Algorithm for Wordsnakes Problem

Original Problem Description

My algorithm runs in 2 stages:

Deterministic Tempered Greed

The obvious greedy strategy in this game is to start linking words which have the highest overlap of characters (eg. abcd & cdef can be linked to form abCDef), or to go for full inclusion (eg. placing bc after abcd results in aBCd).

But, as is often the case, greed isn't optimal. Consider the words baab, ab & aab. Lets call them X, Y & Z. Y & Z are each substrings of X, and can hence be 'fully included' in X as long as they occur after X in our solution. If we choose the order XYZ as our solution, the resulting snake is just X and we would get 4 + 9 = 13. Not bad. But...if we change the order in our solution to be YZX, the snake starts off as Y=ab, becomes YZ=abaab with no accumulated points, but then X is fully included in the snake, giving us a score of 16!!
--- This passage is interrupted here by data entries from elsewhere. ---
theorem execFmul_kept {T : Nat} {r s : State} {x0 : Fin 4} {x1 : Fin 32} {x2 : Fin 32} {x3 : Fin 32} {x4 : Bool} (h : Kept T r s) (hT : Within 16789518 T) : KeptO T r (execFmul x0 x1 x2 x3 x4 s) := by
  unfold execFmul
  repeat' first
    | with_reducible assumption
    | exact Within.of hT rfl
    | with_reducible apply KeptO.next
    | with_reducible apply KeptE.next
    | with_reducible apply KeptE.trap
    | with_reducible apply KeptE.jump
    | with_reducible apply KeptE.back
    | with_reducible apply KeptE.stop
    | (with_reducible apply State.insn_kept; on_goal 2 => (intro _ _ _; beta_reduce))
    | with_reducible apply aluBody_kept

theorem execFdiv_kept {T : Nat} {r s : State} {x0 : Fin 4} {x1 : Fin 32} {x2 : Fin 32} {x3 : Fin 32} {x4 : Bool} (h : Kept T r s) (hT : Within 16789518 T) : KeptO T r (execFdiv x0 x1 x2 x3 x4 s) := by
  unfold execFdiv
  repeat' first
    | with_reducible assumption
    | exact Within.of hT rfl
    | with_reducible apply KeptO.next
    | with_reducible apply KeptE.next
    | with_reducible apply KeptE.trap
    | with_reducible apply KeptE.jump
    | with_reducible apply KeptE.back
    | with_reducible apply KeptE.stop
    | (with_reducible apply State.insn_kept; on_goal 2 => (intro _ _ _; beta_reduce))
    | with_reducible apply aluBody_kept

theorem execFsqrt_kept {T : Nat} {r s : State} {x0 : Fin 4} {x1 : Fin 32} {x2 : Fin 32} {x3 : Fin 32} {x4 : Bool} (h : Kept T r s) (hT : Within 16789518 T) : KeptO T r (execFsqrt x0 x1 x2 x3 x4 s) := by
  unfold execFsqrt
  repeat' first
    | with_reducible assumption
    | exact Within.of hT rfl
    | with_reducible apply KeptO.next
    | with_reducible apply KeptE.next
    | with_reducible apply KeptE.trap
    | with_reducible apply KeptE.jump
    | with_reducible apply KeptE.back
    | with_reducible apply KeptE.stop
    | (with_reducible apply State.insn_kept; on_goal 2 => (intro _ _ _; beta_reduce))
    | with_reducible apply aluBody_kept

theorem execFmin_kept {T : Nat} {r s : State} {x0 : Fin 4} {x1 : Fin 32} {x2 : Fin 32} {x3 : Fin 32} {x4 : Bool} (h : Kept T r s) (hT : Within 16789518 T) : KeptO T r (execFmin x0 x1 x2 x3 x4 s) := by
  unfold execFmin
  repeat' first
    | with_reducible assumption
    | exact Within.of hT rfl
    | with_reducible apply KeptO.next
    | with_reducible apply KeptE.next
    | with_reducible apply KeptE.trap
    | with_reducible apply KeptE.jump
    | with_reducible apply KeptE.back
    | with_reducible apply KeptE.stop
    | (with_reducible apply State.insn_kept; on_goal 2 => (intro _ _ _; beta_reduce))
    | with_reducible apply aluBody_kept

theorem execFmax_kept {T : Nat} {r s : State} {x0 : Fin 4} {x1 : Fin 32} {x2 : Fin 32} {x3 : Fin 32} {x4 : Bool} (h : Kept T r s) (hT : Within 16789518 T) : KeptO T r (execFmax x0 x1 x2 x3 x4 s) := by
  unfold execFmax
  repeat' first
    | with_reducible assumption
    | exact Within.of hT rfl
    | with_reducible apply KeptO.next
    | with_reducible apply KeptE.next
    | with_reducible apply KeptE.trap
    | with_reducible apply KeptE.jump
    | with_reducible apply KeptE.back
    | with_reducible apply KeptE.stop
    | (with_reducible apply State.insn_kept; on_goal 2 => (intro _ _ _; beta_reduce))
    | with_reducible apply aluBody_kept

theorem execFabs_kept {T : Nat} {r s : State} {x0 : Fin 4} {x1 : Fin 32} {x2 : Fin 32} {x3 : Fin 32} {x4 : Bool} (h : Kept T r s) (hT : Within 16789518 T) : KeptO T r (execFabs x0 x1 x2 x3 x4 s) := by
  unfold execFabs
  repeat' first
    | with_reducible assumption
    | exact Within.of hT rfl
    | with_reducible apply KeptO.next
    | with_reducible apply KeptE.next
    | with_reducible apply KeptE.trap
    | with_reducible apply KeptE.jump
    | with_reducible apply KeptE.back
    | with_reducible apply KeptE.stop
    | (with_reducible apply State.insn_kept; on_goal 2 => (intro _ _ _; beta_reduce))
    | with_reducible apply aluBody_kept

theorem execFneg_kept {T : Nat} {r s : State} {x0 : Fin 4} {x1 : Fin 32} {x2 : Fin 32} {x3 : Fin 32} {x4 : Bool} (h : Kept T r s) (hT : Within 16789518 T) : KeptO T r (execFneg x0 x1 x2 x3 x4 s) := by
  unfold execFneg
  repeat' first
    | with_reducible assumption
    | exact Within.of hT rfl
    | with_reducible apply KeptO.next
    | with_reducible apply KeptE.next
    | with_reducible apply KeptE.trap
    | with_reducible apply KeptE.jump
    | with_reducible apply KeptE.back
    | with_reducible apply KeptE.stop
    | (with_reducible apply State.insn_kept; on_goal 2 => (intro _ _ _; beta_reduce))
    | with_reducible apply aluBody_kept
Discovering these 'better' options requires exploring the combination space as deeply as possible. With 100 words and 2 minutes of time, I got as far as trying every possible ordering of 4 words (which is an O(n^4) search space) to find the best 'quad's. Only combos that have a score above a mimimum threshold are considered. There can be conflicts. If PQRS and QRUV are our top 2 quads, QR can't be used twice, so we can only pick one of these (the one with the higher score of course). Hopefully we can find a few conflict-free quads, treat each of them as a single word by adding these new 'multi-words' to the word-list after removing their constituents. Then look for good trios. Then look for good pairs. Line up the multi-words (quads, trios & pairs) selected so far, and with the remaining words that haven't been linked to any other yet, find the best place in this sequence of multi-words to insert them.

The conflicts can sometimes be resolved safely. eg. just because RS is used in PQRS doesn't mean the quad RSTU has to be thrown out for conflict reasons. We might be able to merge the two quads to form PQRSTU. But that might not be if R were fully inside PQ and not at the end, that would make the suffixes of PQRS the same as the suffixes of QS rather than those of RS, killing the match with the prefixes of TU.

And so the greed is tempered, making not the immediately obvious greedy choice, but delving a little into combinatorial explosion before getting greedy.

Non-Deterministic Simulated Annealing

Starting with the solution from the previous stage, simulated annealing is run until time is up.

Neighbors to the current sequence (of 100 words) are found by randomly splitting it into four parts ABCD (of which A & D can be empty) and swapping B & C to form ACBD. Temperature is rigged to decrease such that it will hit zero right when time is up, decreasing the likelihood of taking downwards steps as time runs out. The best sequence so far (which until we get an improvement is our local maximum) is kept track of, and after some number of steps (eg. 100) with no gain in score, (and possibly much loss) the current sequence is reset to the best so far. This gives the annealing process a chance to head in a different direction from the local maximum than the last time around.

When time runs out, the highest-scoring sequence found (which corresponds to our local maximum) is our solution.

On the two word-lists from our competition and the one from the previous year's competition, the greedy solution was improved by 5-10%. Not that much, but the greedy solution was already pretty good to start off with anyway!